**WHAT TO DO:**
Beginning with the very first line, please reproduce the entries exactly through the line containing "request 64 (bare".

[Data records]
- Opening Delimiter -

/-- A set of lines as one byte. -/
def lineSet (p : CueLine → Bool) (x : CueUnit) : Byte :=
  (indexed x.lines).foldl (fun b (i, l) => if p l then b ||| (1#8 <<< i) else b) 0

/-- HOLD RELEASE: the reply carries each pin level and pair state after the release (R152). -/
def ownerHoldRelease (s : State) : Answer :=
  let s := s.modifyCue CueUnit.release
  s.ok (lineSet CueLine.pin s.cue :: s.cue.pairs.map fun p => p.state.code)

/-- HOLD RELEASE (R152). -/
def execHoldRelease (tag : Byte) (payload : List Byte) (s : State) : Host.Outcome State Fault Refusal :=
  request 64 (bare ownerHoldRelease) tag payload s

/-- LINE QUERY's reply data, in the order of R143. The manual does not say how the remaining time of a stopped pulse timer or dead timer
is sent, or the latched levels: 0 without a presence byte (DESIGN CHOICE, log entry 27), and one byte with a bit for each line (DESIGN
CHOICE, log entry 11). -/
def CueUnit.bytes (x : CueUnit) : List Byte :=
  x.lines.flatMap (fun l => [l.mode.code, flagByte l.level, flagByte l.pin] ++ beBytes 2 (l.pulse.getD 0)) ++
    x.pairs.flatMap (fun p => flagByte p.enabled :: (beBytes 2 p.deadTime ++ [p.state.code] ++ beBytes 2 (p.timer.getD 0))) ++
    [flagByte x.hold, lineSet CueLine.latched x, x.mask, x.pattern] ++
    ((x.inputs.zip x.captures).flatMap fun (i, c) =>
      [i.edge.code, i.action.code, acceptedCode i.accepted, flagByte (c.any CaptureRecord.fresh)])

/-- LINE QUERY (R143). -/
def ownerLineQuery (s : State) : Answer := s.ok s.cue.bytes

/-- LINE QUERY (R143). -/
def execLineQuery (tag : Byte) (payload : List Byte) (s : State) : Host.Outcome State Fault Refusal :=
  request 65 (bare ownerLineQuery) tag payload s

/-! ### Expiries (R142, R145) -/

/-- PULSE_EXPIRY: the Cue Unit runs in ACTIVE and READY (R137, R142). -/
def execPulseExpiry (line : Fin 8) (s : State) : Host.Outcome State Fault Refusal :=
  .next (if s.pwr.state = .night then s else s.modifyCue (CueUnit.pulseExpiry line.val))

/-- DEAD_TIMER_EXPIRY: the Cue Unit runs in ACTIVE and READY (R137, R145). -/
def execDeadTimerExpiry (pair : Fin 4) (s : State) : Host.Outcome State Fault Refusal :=
  .next (if s.pwr.state = .night then s else s.modifyCue (CueUnit.deadExpiry pair.val))

end Sys2Proof.Machine
end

- Closing Delimiter -

**TASK RESPONSE:**
/-- A set of lines as one byte. -/
def lineSet (p : CueLine → Bool) (x : CueUnit) : Byte :=
  (indexed x.lines).foldl (fun b (i, l) => if p l then b ||| (1#8 <<< i) else b) 0

/-- HOLD RELEASE: the reply carries each pin level and pair state after the release (R152). -/
def ownerHoldRelease (s : State) : Answer :=
  let s := s.modifyCue CueUnit.release
  s.ok (lineSet CueLine.pin s.cue :: s.cue.pairs.map fun p => p.state.code)

/-- HOLD RELEASE (R152). -/
def execHoldRelease (tag : Byte) (payload : List Byte) (s : State) : Host.Outcome State Fault Refusal :=
  request 64 (bare ownerHoldRelease) tag payload s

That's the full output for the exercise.